We are now beginning the second quarter of the first year of a new century, and our leading emerging industry appears to be blowing things out of proportion.
The current subject of our general wrath is Alex Spanos, owner of the San Diego Chargers football team. At a recent meeting of National Football League team owners, Spanos was quoted as saying he wanted a new stadium in order to compete with other NFL teams.
We all know that in this very competitive world, timing is everything. But who says when a salvo should be fired? When is the right time?
It really never is the right time. Like most things that are startling or untimely, who can gauge what the response will be?
In this case the cry was to hang Alex by the neck, or at least run him out of town in his private jet. Now that the community has had time to think about the statement, perhaps it is time to deal with the question of what to do with Qualcomm Stadium.
During the discussions on the remodel of the stadium several years ago, it was suggested by some that the stadium be torn down or perhaps even sold to a private owner. After all, it’s paid for and the expense of maintaining and operating it increases every year.
San Diego mayoral candidate Ron Roberts in an opinion letter on April 4 in the San Diego Union-Tribune suggests the city should take the same steps the county did with its North County trash plant and landfills, and sell or privatize the stadium.
Let’s take that comment and examine it. What if the city where to hire an appraiser to determine the value of the property and stadium, then release a request for proposals to all organizations wishing to step forward with a plan to maximize the site’s use? In many major cities with professional sports teams, new stadiums are being built on the same site as the existing facility. When the new one is ready, then the old one is imploded and a grand opening celebration takes place.
Let’s say that the Spanos family is really interested in a new stadium; they could indeed put a plan together that would include funding from the Chargers and the public to construct the new stadium. John Moores put his cash and personal guarantee on the line and his project is moving ahead.
I don’t think it’s wrong for the Chargers to want a new stadium. It is bad timing, perhaps, with the Padres ballpark project in the East Village being such a high-profile development. But Alex can make hay out of his comment if he proceeds with discussions about the project with the city.
I spoke to former San Diego city manager Jack McGrory while the Q remodeling was taking place, and he flatly stated he would have entertained a reasonable offer from Qualcomm, or any entity for that matter, to buy the stadium.
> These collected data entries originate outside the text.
-- ==== Sys2Proof/Laws/CanonicalBringUp.lean ====
section
/-! SUPPORT. The canonical form is kept by every operation of Machine/BringUp.lean. -/

namespace Sys2Proof.Machine

theorem State.bringUpStreams_canonical {x1 : State} (h1 : x1.Canonical) :
    (State.bringUpStreams x1).Canonical := by
  unfold State.bringUpStreams
  repeat' first | with_reducible assumption | (refine fun (_ : State) (_ : State.Canonical _) => ?_) | (extract_lets +onlyGivenNames s; refine canonical_cut (s := s) ?_ (fun _ => ?_); rotate_left; clear_value s; rotate_left; subst s) | (extract_lets +onlyGivenNames s; refine mem_let s ?_; subst s) | (extract_lets +onlyGivenNames s; refine boot_let s ?_; subst s) | (extract_lets +onlyGivenNames s; clear_value s) | split | extract_lets | with_reducible apply State.put_canonical | (with_reducible apply foldl_canonical; intro _ _ _) | refine State.canonical_mk ?_ rfl rfl

theorem State.startTransition_canonical {x1 : State} (h1 : x1.Canonical) :
    (State.startTransition x1).Canonical := by
  unfold State.startTransition
  repeat' first | with_reducible assumption | (refine fun (_ : State) (_ : State.Canonical _) => ?_) | (extract_lets +onlyGivenNames s; refine canonical_cut (s := s) ?_ (fun _ => ?_); rotate_left; clear_value s; rotate_left; subst s) | (extract_lets +onlyGivenNames s; refine mem_let s ?_; subst s) | (extract_lets +onlyGivenNames s; refine boot_let s ?_; subst s) | (extract_lets +onlyGivenNames s; clear_value s) | split | extract_lets | with_reducible apply State.returnTo_canonical | refine State.canonical_mk ?_ rfl rfl

theorem State.resetComplete_canonical {x1 : State} (h1 : x1.Canonical) :
    (State.resetComplete x1).Canonical := by
  unfold State.resetComplete
  repeat' first | with_reducible assumption | (refine fun (_ : State) (_ : State.Canonical _) => ?_) | (extract_lets +onlyGivenNames s; refine canonical_cut (s := s) ?_ (fun _ => ?_); rotate_left; clear_value s; rotate_left; subst s) | (extract_lets +onlyGivenNames s; refine mem_let s ?_; subst s) | (extract_lets +onlyGivenNames s; refine boot_let s ?_; subst s) | (extract_lets +onlyGivenNames s; clear_value s) | split | extract_lets | with_reducible apply State.eventTick_canonical | refine State.canonical_mk ?_ rfl rfl

theorem State.reportLevel_canonical {x1 : State} (h1 : x1.Canonical) :
    (State.reportLevel x1).Canonical := by
  unfold State.reportLevel
  repeat' first | with_reducible assumption | (refine fun (_ : State) (_ : State.Canonical _) => ?_) | (extract_lets +onlyGivenNames s; refine canonical_cut (s := s) ?_ (fun _ => ?_); rotate_left; clear_value s; rotate_left; subst s) | (extract_lets +onlyGivenNames s; refine mem_let s ?_; subst s) | (extract_lets +onlyGivenNames s; refine boot_let s ?_; subst s) | (extract_lets +onlyGivenNames s; clear_value s) | split | extract_lets | with_reducible apply State.bringUpStreams_canonical | with_reducible apply State.startTransition_canonical | with_reducible apply State.resetComplete_canonical | refine State.canonical_mk ?_ rfl rfl

theorem State.addLost_canonical {x1 : State} {x2} (h1 : x1.Canonical) :
    (State.addLost x1 x2).Canonical := by
  unfold State.addLost
  repeat' first | with_reducible assumption | (refine fun (_ : State) (_ : State.Canonical _) => ?_) | (extract_lets +onlyGivenNames s; refine canonical_cut (s := s) ?_ (fun _ => ?_); rotate_left; clear_value s; rotate_left; subst s) | (extract_lets +onlyGivenNames s; refine mem_let s ?_; subst s) | (extract_lets +onlyGivenNames s; refine boot_let s ?_; subst s) | (extract_lets +onlyGivenNames s; clear_value s) | split | extract_lets | refine State.canonical_mk ?_ rfl rfl

end Sys2Proof.Machine
end

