theorem execHostLinkUp_canonical {x1} {x2 : State} (h2 : x2.Canonical) :
    OutCanonical (execHostLinkUp x1 x2) := by
  unfold execHostLinkUp
  repeat' first | with_reducible assumption | with_reducible apply canonical_next | (refine fun (_ : State) (_ : State.Canonical _) => ?_) | (extract_lets +onlyGivenNames s; refine canonical_cut (s := s) ?_ (fun _ => ?_); rotate_left; clear_value s; rotate_left; subst s) | (extract_lets +onlyGivenNames s; refine mem_let s ?_; subst s) | (extract_lets +onlyGivenNames s; refine boot_let s ?_; subst s) | (extract_lets +onlyGivenNames s; clear_value s) | split | extract_lets | with_reducible apply State.put_canonical | with_reducible apply State.raise_canonical | with_reducible apply State.noticeOn_canonical | refine State.canonical_mk ?_ rfl rfl

end Sys2Proof.Machine
end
Sounds like the trash-to-energy plant scenario that Roberts alluded to in his letter, doesn’t it?
The new mayor, whether it is Ron Roberts or Dick Murphy, needs to look at all our public infrastructure, past and future, with an eye toward privatization and being creative with funding solutions. Let’s not chastise Alex for his comment; after all, this is America where free speech is still allowed. Rather, let’s seize the moment to say it is time to break away from standard government business tactics and be creative.
The county Board of Supervisors was chastised when they started this same process for its landfills, but look at the budget surpluses waiting to be used for the good of the community. Alex, timing is everything, but sometimes leadership takes unusual steps in order to provide the end result.
To the balance sheet.
Credit: To Dr. Bob Beyster of SAIC, Bill Geppert of Cox Communications, and John Hawkins of Cloud 9 Shuttle for winning the Next Millennium award at the 23rd annual Leavey Awards Dinner on March 31 at the U.S. Grant Hotel. The Leavey Awards were created by the Thomas and Dorothy Leavey Foundation for excellence in private enterprise education. The award to these three business leaders was to honor them for helping build and support the next generation of America’s business leaders. The Leavey Foundation, administered by the Freedoms Foundation, honored educators from around the nation at the dinner for their creative teaching of entrepreneurship and economics to our next generation of business leaders. Thomas Leavey was the founder and CEO of State Farm Insurance Co. Each of the educators honored, 16 programs and 31 coordinating educators, received a $7,500 grant for their efforts. Since the program’s inception, $2.4 million in prizes have gone to 335 private enterprise projects. Our three new millennium winners are true role models for us all and certainly for our students. Thanks go to the Leavey Foundation and the Freedoms Foundation for honoring our three leaders and picking San Diego as the site for their annual banquet.
Credit: To Hewlett-Packard and Eastman Kodak for choosing San Diego as the site for their new digital photography joint venture. The new venture will open a headquarters here in about three months with 50 to l00 employees and grow as the business develops. The venture projects $500 million to $l billion in revenue in the first five years. Thanks to both these Fortune 500 companies for picking us for the site.